Entries taken from a collection
◇ ◇ ◇ ◇ ◇

/-- At rest, settling does nothing (R88, R138, R148). -/
theorem AtRest.settle {s : State} (h : s.AtRest) (n : Nat) : State.settle n s = s := by
  have ht : s.takers = [] := takers_eq_nil.2 h.1
  cases n with
  | zero => simp [State.settle, AtRest.housekeep h, AtRest.dispatchWork h]
  | succ n =>
      have hb : s.beforeTaking = s := (beforeTaking_of_no_takers (by rw [AtRest.reportAll h, ht])).trans (AtRest.dispatchWork h)
      simp [State.settle, AtRest.housekeep h, hb, State.thenTake, ht]

/-! ### What an event keeps -/

/-- A property that housekeeping, the transmitters' choice, the arbiters' taking, the taking of a request and the use of a free value keep is kept by the settling of an event. -/
theorem settle_keeps {P : State → Prop} (hk : ∀ s, P s → P s.housekeep) (hr : ∀ s, P s → P s.reportAll) (ha : ∀ s, P s → P s.arbitersTake)
    (ht : ∀ s p, P s → P (s.takeRequest p)) (hf : ∀ (s : State) (n : Nat), P s → P { s with freeCount := n }) (n : Nat) (s : State) (h : P s) :
    P (State.settle n s) := by
  have hb : ∀ s : State, P s → P s.beforeTaking := fun s h => by
    unfold State.beforeTaking State.arbiterRace
    split
    · exact ha _ (hr s h)
    · split
      · split
        · exact ha _ (hf _ _ (hr s h))
        · exact hf _ _ (hr s h)
      · exact hr s h
  have hd : ∀ (u : State) (q : Port) (rest : List Port), P u → P (u.drawPort q rest).2 := fun u q rest h => by
    unfold State.drawPort
    split
    · exact h
    · exact hf _ _ h
  induction n generalizing s with
  | zero => rw [State.settle]; exact ha _ (hr _ (hk s h))
  | succ n ih =>
      rw [State.settle]
      have hu := hb _ (hk s h)
      generalize s.housekeep.beforeTaking = u at hu ⊢
      unfold State.thenTake
      split
      · exact hu
      · exact ih _ (ht _ _ (hd u _ _ hu))

/-- A property that the effect and the settling keep holds after the event. -/
theorem event_keeps {P : State → Prop} {s t : State} {effect : State → State} (h : s.event effect = .next t) (hs : P s)
    (he : P (effect s)) (hset : ∀ u, P u → P (State.settle u.queuedRequests u)) : P t := by
  unfold State.event at h
  split at h
  · cases h; exact hset _ he
  · cases h; exact hs

/-- An event always answers a next state. -/
theorem event_next (s : State) (effect : State → State) : ∃ t, s.event effect = .next t := by
  unfold State.event
  split
  · exact ⟨_, rfl⟩
  · exact ⟨_, rfl⟩

/-! ### The arrival of a request at a ready port -/

theorem queuedRequests_eq (s : State) :
    s.queuedRequests =
      (s.port 0).requestQueue.length + (s.port 1).requestQueue.length + (s.port 2).requestQueue.length + (s.port 3).requestQueue.length
        + (s.port 4).requestQueue.length + (s.port 5).requestQueue.length + (s.port 6).requestQueue.length + (s.port 7).requestQueue.length := by
  simp [State.queuedRequests, allPorts]; omega

theorem queuedRequests_single {s : State} {p : Port} {n : Nat} (hp : (s.port p).requestQueue.length = n)
    (hq : ∀ q, q ≠ p → (s.port q).requestQueue = []) : s.queuedRequests = n := by
  have hl : ∀ q, q ≠ p → (s.port q).requestQueue.length = 0 := fun q h => by rw [hq q h]; rfl
  rw [queuedRequests_eq]
  fin_cases p <;> simp_all

theorem filter_ports_single (f : Port → Bool) (p : Port) (h : f p = true) (hq : ∀ q, q ≠ p → f q = false) : allPorts.filter f = [p] := by
  have e : allPorts.filter f = allPorts.filter (fun q => decide (q = p)) := List.filter_congr fun q _ => by
    by_cases hqp : q = p
    · subst hqp; simp [h]
    · simp [hqp, hq q hqp]
  rw [e]
  fin_cases p <;> decide

/-- The arrival of a request at a ready port with nothing else waiting: the engine takes it at the same event, its rule is carried out, and what follows at the event is done (R88, R89, R161). -/
theorem arrival_taken {s : State} {p : Port} (h : s.Ready p) (r : Request) (hlen : r.payload.length ≤ Config.payloadLimit)
    (hk : (r.kind = batchAckKind && r.payload.isEmpty) = false) :
    s.event (fun s => s.arrive p r) = .next (((s.modPort p fun x => x.engaged r).examine p r).housekeep.dispatchWork) := by
  obtain ⟨⟨hpow, hdr, hrest, hq⟩, hact, hidle, hfen, hcq, hdev⟩ := h
  have hrest' := hrest
  obtain ⟨hct, hn, he, hnd, _⟩ := hrest'
  obtain ⟨htx, hrs, hof, hfm⟩ := hnd hdr
  -- the state with the request in its queue
  generalize hs1 : s.modPort p (fun x => { x with requestQueue := [r], requestsAccepted := x.requestsAccepted + 1 }) = s1
  have harr : s.arrive p r = s1 := by
    have h1 : s.receives p = true := by simp [State.receives, hact, hdr]
    have h2 : ¬(r.payload.length > Config.payloadLimit) := by omega
    have h3 : (s.port p).requestQueue.length < Config.requestQueueLimit := by rw [hq p]; decide
    have hp := hq p
    simp only [State.arrive, h1, if_true, h2, if_false, State.acceptFrame, hk, Bool.false_eq_true, State.admitRequest, h3]
    rw [← hs1]
    simp only [State.modPort, hp, List.nil_append]
  have hport : ∀ q, s1.port q = if p = q then { s.port q with requestQueue := [r], requestsAccepted := (s.port q).requestsAccepted + 1 } else s.port q :=
    fun q => by rw [← hs1, port_modPort]
  have hpp : s1.port p = { s.port p with requestQueue := [r], requestsAccepted := (s.port p).requestsAccepted + 1 } := by rw [hport p, if_pos rfl]
  have hpq : ∀ q, q ≠ p → s1.port q = s.port q := fun q hne => by rw [hport q, if_neg (Ne.symm hne)]
  have hd1 : s1.draining = false := by rw [← hs1]; exact hdr
  have hdv1 : s1.deviceReset = s.deviceReset := by rw [← hs1]; rfl
  have hst : ∀ q, (s1.port q).state = (s.port q).state := fun q => by rw [hport q]; split <;> rfl
  have hop : ∀ q, s1.hasOp q = s.hasOp q := fun q => by rw [← hs1]; rfl
  have hfi : ∀ q, (s1.port q).fenceIdle = (s.port q).fenceIdle := fun q => by rw [hport q]; split <;> rfl
  have hhk : s1.housekeep = s1 := by
    apply housekeep_of_idle hd1
    · intro q hr; rw [hop]; exact hrs q (by rw [← hst q]; exact hr)
    · intro i; rw [← hs1]; exact hof i
    · have : s1.fence = s.fence := by rw [← hs1]; rfl
      unfold State.fenceMet at hfm ⊢
      rw [this]
      cases hf : s.fence <;> simp only [hf, hfi] at hfm ⊢
      exact hfm
  have hct1 : ∀ q, (s1.port q).canTransmit = false := fun q => by
    have : (s1.port q).canTransmit = (s.port q).canTransmit := by rw [hport q]; split <;> rfl
    rw [this]; exact htx q
  have hn1 : s1.arbiterReady .near = false := by rw [← hs1]; exact hn
  have he1 : s1.arbiterReady .external = false := by rw [← hs1]; exact he
  have hra : s1.reportAll = s1 := reportAll_of_none hct1
  have hbt : s1.beforeTaking = s1 := (beforeTaking_of_not_ready (by rw [hra]; exact hn1) (by rw [hra]; exact he1)).trans hra
  have htk : s1.takers = [p] := by
    unfold State.takers
    refine filter_ports_single _ p ?_ ?_
    · simp [State.canTake, PortRec.mayTake, hpp, hact, hidle, hfen, hcq, hdv1, hdev]
    · intro q hne
      have := hct q
      simp only [State.canTake, hpq q hne, hdv1] at this ⊢
      exact this
  have hqn : s1.queuedRequests = 1 := by
    refine queuedRequests_single (p := p) (by rw [hpp]; rfl) ?_
    intro q hne; rw [hpq q hne]; exact hq q
  have htr : s1.takeRequest p = (s.modPort p fun x => x.engaged r).examine p r := by
    simp only [State.takeRequest, hpp]
    rw [← hs1, modPort_modPort]
    rfl
  unfold State.event
  rw [if_pos hpow]
  simp only [harr, hqn, State.settle, hhk, hbt, State.thenTake, htk, State.drawPort, List.isEmpty_nil, if_true, htr]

◇ ◇ ◇ ◇ ◇

= What to produce =
Print, without alteration, only the lines above between the one holding "succ n ih =>" and the one holding "(hd u _ _ hu))", inclusive.

= Expected output =
  | succ n ih =>
      rw [State.settle]
      have hu := hb _ (hk s h)
      generalize s.housekeep.beforeTaking = u at hu ⊢
      unfold State.thenTake
      split
      · exact hu
      · exact ih _ (ht _ _ (hd u _ _ hu))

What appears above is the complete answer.